## Task item
Reproduce word for word the lines between those holding "setSlate s (bits" and "x.replay.isNone && x.cmd.port", inclusive, and nothing else from the data below.

[Dataset entries]
/-- The little-endian number of `n` bytes at offset `off`. -/
def getLe (bs : List Byte) (off n : Nat) : Nat := leNat ((bs.drop off).take n)

/-- A record of `n` bytes with the given fields (offset, bytes, value); every other byte is zero (R10). -/
def record (n : Nat) (fs : List (Nat × Nat × Nat)) : List Byte :=
  fs.foldl (fun b f => putLe b f.1 f.2.1 f.2.2) (List.replicate n 0)

/-! ### Interrupts (R407, R415) -/

/-- Vector control word of an MSI-X entry: masked at reset, as the base specification gives. -/
def msixMasked (h : HPort) (v : Nat) : Bool := (smapGet 1 h.msix (4 * v + 3)).getLsbD 0

/-- Fires a vector, or sets its pending bit while it is masked. -/
def fireVector (s : State) (p : HostPort) (v : Nat) : State :=
  let h := getHost s p
  if msixMasked h v then setHost s p { h with pba := h.pba ||| (1 <<< v) }
  else emit s (.msix p v)

/-- A record has been written to a ring: IRQ_MOD decides whether the vector fires now (R415, R435). -/
def ringSignal (modr : Word) (t : Nat) (r : Ring) (force : Bool) : Ring × Bool :=
  let n := r.unsignalled + 1
  if force || decide (n ≥ bits modr.toNat 0 16) then ({ r with unsignalled := 0 }, true)
  else ({ r with unsignalled := n, since := if n = 1 then t else r.since }, false)

/-! ### Rings in host memory (R411, R415) -/

/-- SIZE of a ring. -/
def ringSize (r : Ring) : Nat := 2 ^ r.log2

/-- Bytes a ring holds, modulo 2^32 (R264). -/
def ringUsed (r : Ring) : Nat := (r.head - r.tail).toNat

/-- Bytes a MSG record of a payload occupies (R265). -/
def ringMsgLen (len : Nat) : Nat := 64 * ceilDiv (8 + len) 64

/-- What a producer in the module does with a message of `len` bytes (R266): it refuses it with MSG_TOO_LONG, waits for room,
first writes a PAD of `n` bytes at data-area byte `p`, or writes the message of `n` bytes there. -/
inductive RingPut where
  | tooLong
  | wait
  | pad (p n : Nat)
  | msg (p n : Nat)
deriving DecidableEq, Repr

/-- The next step of a producer for a ring of `size` bytes that holds `used`, its HEAD at data-area byte `p` (R266). -/
def ringPlace (size used p len : Nat) : RingPut :=
  let n := ringMsgLen len
  if 4096 < len ∨ size < n + 64 then .tooLong
  else if size < p + n then if used + (size - p) ≤ size then .pad p (size - p) else .wait
  else if used + n ≤ size then .msg p n else .wait

/-- The module may write a 64-byte record: ring enabled and not stopped, link up, and the producer finds room (R266, R411). -/
def ringOpen (h : HPort) (r : Ring) : Bool :=
  h.linkUp && r.en && !r.stop &&
    match ringPlace (ringSize r) (ringUsed r) (r.head.toNat % ringSize r) 56 with
    | .msg _ _ => true
    | _ => false

/-- Writes one 64-byte record, then HEAD, then the shadow (R415). The record's bytes are the caller's. -/
def ringWrite (h : HPort) (r : Ring) (rcd : List Byte) : HPort × Ring :=
  let a := r.base.toNat / 64 * 64 + r.head.toNat % ringSize r
  let hd := r.head + 64
  let m := ramPutBytes h.mem a rcd
  let m := if r.shadow = 0 then m else ramPutBytes m r.shadow.toNat (leBytes 4 hd.toNat)
  ({ h with mem := m }, { r with head := hd, seq := r.seq + 1 })

/-- Writes a completion record to its ring. Its ring SEQ stands in bytes 4 to 7 (R417). -/
def writeCpl (s : State) (p : HostPort) (rcd : List Byte) : State :=
  let h := getHost s p
  let (h', r') := ringWrite h h.cpl (putLe rcd 4 4 h.cpl.seq.toNat)
  let (r'', fire) := ringSignal h.irqMod (now s) r' false
  let s' := setHost s p { h' with cpl := r'' }
  if fire then fireVector s' p h.cplVec.toNat else s'

/-- Writes an event record to its ring. Its ring sequence stands in bytes 24 to 27 (R411, R490). -/
def writeEvt (s : State) (p : HostPort) (rcd : List Byte) : State :=
  let h := getHost s p
  let (h', r') := ringWrite h h.evt (putLe rcd 24 4 h.evt.seq.toNat)
  let (r'', fire) := ringSignal h.irqMod (now s) r' (decide (getLe rcd 2 1 = 3))
  let s' := setHost s p { h' with evt := r'' }
  if fire then fireVector s' p h.evtVec.toNat else s'

/-! ### Events (R419, R490) -/

/-- What an event names beside its code, severity and detail. -/
structure EvFrame where
  core : Option Nat
  slate : Option Nat
  /-- Scene number and epoch. -/
  scene : Option (Nat × Nat)
deriving DecidableEq, Repr

/-- An event of no core, slate or scene. -/
def noFrame : EvFrame := ⟨none, none, none⟩

/-- PLANE of an event (R490): cue core events control, other core, memory, queue, mesh, vault and port events data,
the rest management. -/
def evPlane (code : Nat) : Nat :=
  if code / 256 = 0x1F ∨ code = 0x2010 ∨ code = 0x3010 ∨ code = 0xB010 ∨ (0x7020 ≤ code ∧ code ≤ 0x7024) then 0
  else if code < 0x6000 ∨ (0x7010 ≤ code ∧ code ≤ 0x7014) ∨ code = 0x7025 ∨ code = 0x7030 then 1
  else 2

/-- The 64-byte event record (R490), its ring sequence still zero. -/
def evRecord (s : State) (code sev : Nat) (f : EvFrame) (detail : List (Nat × Nat × Nat)) : List Byte :=
  record 64
    ([(0, 2, code), (2, 1, sev), (3, 1, evPlane code), (4, 2, s.fabric.engId.toNat),
      (6, 3, f.core.getD 0x3FFFF), (9, 2, f.slate.getD 0x8000),
      (11, 2, (f.scene.getD (0, 0)).1), (13, 1, match f.scene with | some (_, e) => e | none => 0x80),
      (16, 8, now s)] ++ detail)

/-- Sends a record to a port's event ring, or to its holding buffer, or drops it (R419). A heartbeat that finds no
room is neither held nor counted (R493). -/
def postEvent (s : State) (p : HostPort) (rcd : List Byte) : State :=
  let h := getHost s p
  if h.holding.isEmpty && h.dropped == 0 && ringOpen h h.evt then writeEvt s p rcd
  else if getLe rcd 0 2 = 0xB000 then s
  else if h.holding.length < 256 then setHost s p { h with holding := h.holding ++ [rcd] }
  else setHost s p { h with evtLost := satAdd 0xFFFFFFFF h.evtLost 1, dropped := h.dropped + 1 }

/-- MON_FAULT bits an event sets (R579). -/
def monBits (code sev : Nat) : Byte :=
  (if sev = 3 then 1 else 0) ||| (if code = 0x9001 then 4 else 0) ||| (if code = 0x9002 then 8 else 0)

/-- Raises an event: one that names a slate goes to its owner port, every other to both ports (R419). -/
def raiseEv (s : State) (code sev : Nat) (f : EvFrame) (detail : List (Nat × Nat × Nat)) : State :=
  let rcd := evRecord s code sev f detail
  let s := { s with monFault := s.monFault ||| monBits code sev }
  match f.slate with
  | some n =>
    if (getSlate s n).mode = .free then postEvent (postEvent s .A rcd) .B rcd
    else postEvent s (getSlate s n).owner rcd
  | none => postEvent (postEvent s .A rcd) .B rcd

/-- Adds a detection event to what the management processor has to sort (R474). -/
def detect (s : State) (d : Detection) : State := { s with detections := s.detections ++ [d] }

/-! ### Completions (R417, R418, R421) -/

/-- Writes bytes to host memory over a port. -/
def hostWrite (s : State) (p : HostPort) (a : Nat) (bs : List Byte) : State :=
  setHost s p { getHost s p with mem := ramPutBytes (getHost s p).mem a bs }

/-- Records the outcome of a command for R421. -/
def noteOutcome (os : List (Word × Nat × Bool)) (cseq : Word) (st : Nat) (final : Bool) : List (Word × Nat × Bool) :=
  (cseq, st, final) :: os.filter fun o => o.1 != cseq

/-- The outcomes of the 256 CSEQs before the next expected one, which alone can be duplicated (R421). -/
def lastOutcomes (os : List (Word × Nat × Bool)) (next : Word) : List (Word × Nat × Bool) :=
  os.filter fun o => decide (1 ≤ (next - o.1).toNat) && decide ((next - o.1).toNat ≤ 256)

/-- The completion record of a command (R417), its ring SEQ still zero. -/
def cplRecord (r : CmdRef) (st : Nat) (final : Bool) (replays : Nat) (res : List (Nat × Nat × Nat)) : List Byte :=
  record 64
    ([(0, 2, 1), (2, 2, 56), (8, 2, r.opcode), (10, 2, r.scope), (12, 4, r.cseq.toNat), (16, 2, st),
      (18, 1, if final then 1 else 0), (20, 4, replays)] ++ res)

/-- Completions held for a port (R430). -/
def heldCpl (s : State) : HostPort → List (List Byte)
  | .A => s.heldA
  | .B => s.heldB

def setHeldCpl (s : State) : HostPort → List (List Byte) → State
  | .A, l => { s with heldA := l }
  | .B, l => { s with heldB := l }

/-- Posts a completion record, or holds it while its ring cannot take it (R430). -/
def postCpl (s : State) (p : HostPort) (rcd : List Byte) : State :=
  if (heldCpl s p).isEmpty && ringOpen (getHost s p) (getHost s p).cpl then writeCpl s p rcd
  else setHeldCpl s p (heldCpl s p ++ [rcd])

/-- The command is of the module space or of no space (bit 12 of SCOPE is MOD). -/
def isMod (r : CmdRef) : Bool := decide (bits r.scope 12 1 = 1)

/-- The outcome of a command is recorded in its space. -/
def noteCmd (s : State) (r : CmdRef) (st : Nat) (final : Bool) : State :=
  if isMod r then
    let h := getHost s r.port
    setHost s r.port { h with outcomes := noteOutcome h.outcomes r.cseq st final }
  else
    let v := getSlate s (bits r.scope 0 12)
    setSlate s (bits r.scope 0 12) { v with outcomes := noteOutcome v.outcomes r.cseq st final }

/-- A SCENE_RUN of the same scope and an earlier CSEQ has not received its ACCEPTED, which it receives when step 6 of its admission
ends (R279). -/
def owesAccept (s : State) (r : CmdRef) : Bool :=
  (s.queuedRuns ++ s.scenes.filter fun x => x.stage == 1).any fun x =>
    x.replay.isNone && x.cmd.port == r.port && x.cmd.scope == r.scope && x.cmd != r && decide ((r.cseq - x.cmd.cseq).toNat < 2 ^ 31)

/-- Posts the completions whose turn has come: the ACCEPTED completions of one scope are posted in CSEQ order (R418). -/
def flushLate (s : State) : State :=
  let q := s.works.late.partition fun c => owesAccept s c.1
  q.2.foldl (fun s c => postCpl s c.1.port c.2) { s with works := { s.works with late := q.1 } }

/-- Completes a command: the outcome is recorded in its space and the record posted. An ACCEPTED waits for those of earlier commands of
its scope, and a final completion for its own ACCEPTED (R418, log entry 92). -/
def complete (s : State) (r : CmdRef) (st : Nat) (final : Bool) (replays : Nat) (res : List (Nat × Nat × Nat)) :
    State :=
  let s := noteCmd s r st final
  let rcd := cplRecord r st final replays res
  if (!final && owesAccept s r) || s.works.late.any (fun c => c.1 == r) then
    { s with works := { s.works with late := s.works.late ++ [(r, rcd)] } }
  else flushLate (postCpl s r.port rcd)

/-- A final completion of a command that was never replayed. -/
def finish (s : State) (r : CmdRef) (st : Nat) (res : List (Nat × Nat × Nat)) : State := complete s r st true 0 res

/-- ACCEPTED (R418). -/
def accept (s : State) (r : CmdRef) (res : List (Nat × Nat × Nat)) : State := complete s r 1 false 0 res

/-! ### Scenes and slates -/

/-- Key of a scene within its storyboard: its index, and which part of it a REPLAY admits. -/
def scKey (x : Scene) : Nat := x.idx + 1024 * x.part

/-- The admitted scene of a storyboard and key. -/
def findScene (s : State) (sbn key : Nat) : Option Scene :=
  s.scenes.find? fun x => x.sbn == sbn && scKey x == key && x.phase != .closed

/-- The same scene. -/
def sameScene (x y : Scene) : Bool := x.sbn == y.sbn && scKey x == scKey y

/-- Replaces a scene. -/
def setScene (s : State) (x : Scene) : State :=
  { s with scenes := s.scenes.map fun y => if sameScene y x then x else y }

/-- The scene a core holds a call sheet of. -/
def sceneOf (s : State) (c : Core) : Option Scene :=
  match c.scene with
  | some (b, i) => findScene s b i
  | none => none

/-- Progress of a scene (R483). -/
def noteProgress (s : State) (c : Core) : State :=
  match c.scene with
  | some (b, i) => { s with scenes := s.scenes.map fun y => if y.sbn = b ∧ scKey y = i then { y with progress := true } else y }
  | none => s

/-- Slate of the installed call sheet (R193). -/
def sheetSlate (c : Core) : Option Nat :=
  match c.sheet with
  | some w => some (bits (w.getD 2 0).toNat 0 12)
  | none => none

/-- Scene number of the installed call sheet (R193). -/
def sheetScene (c : Core) : Nat :=
  match c.sheet with
  | some w => bits (w.getD 2 0).toNat 12 16
  | none => 0

/-- The event frame of a core. -/
def coreFrame (k : Nat) (c : Core) : EvFrame :=
  ⟨some k, sheetSlate c, match c.sheet with | some _ => some (sheetScene c, c.epoch.toNat) | none => none⟩

/-- Raises an event of a core. -/
def coreEv (s : State) (k : Nat) (code sev : Nat) (detail : List (Nat × Nat × Nat)) : State :=
  raiseEv s code sev (coreFrame k (getCore s k)) detail

/-- Slates of a scene's bound slots; 0xFFFF marks a slot no longer bound. -/
def boundSlates (x : Scene) : List Nat := x.slots.filter (· < 4096) |>.eraseDups

/-- The scene has reached ACCEPTED and is not CLOSED. -/
def admitted (x : Scene) : Bool := x.phase != .closed && decide (2 ≤ x.stage)

/-- Sends a hold order to a core (R20): it takes effect when it reaches the core. -/
def orderHold (s : State) (k : Nat) : State :=
  let c := getCore s k
  if c.mode = .running ∨ (c.mode = .idle ∧ c.sheet.isSome = true ∧ c.started = false) then
    setCore s k { c with order := true }
  else s

/-- Halts a scene with hold orders (R281). A scene whose start order is still held is halted in place: its cores are
HELD at ENTRY_PC (R279), but for one that is FENCED, which stays so (R197), and their queues read no contributor table until they are released (log entry 97). -/
def haltScene (s : State) (x : Scene) : State :=
  if x.phase = .running ∨ x.phase = .ended then
    setScene (x.cores.foldl (fun s p => orderHold s p.1) s) { x with phase := .halted }
  else if x.phase = .admitting ∧ x.stage = 2 then
    setScene (x.cores.foldl (fun s p =>
        let c := getCore s p.1
        if c.mode = .idle then setCore s p.1 { c with mode := .held, cause := 1 } else s) s)
      { x with phase := .halted, stage := 3 }
  else s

## Completed exercise
    setSlate s (bits r.scope 0 12) { v with outcomes := noteOutcome v.outcomes r.cseq st final }

/-- A SCENE_RUN of the same scope and an earlier CSEQ has not received its ACCEPTED, which it receives when step 6 of its admission
ends (R279). -/
def owesAccept (s : State) (r : CmdRef) : Bool :=
  (s.queuedRuns ++ s.scenes.filter fun x => x.stage == 1).any fun x =>
    x.replay.isNone && x.cmd.port == r.port && x.cmd.scope == r.scope && x.cmd != r && decide ((r.cseq - x.cmd.cseq).toNat < 2 ^ 31)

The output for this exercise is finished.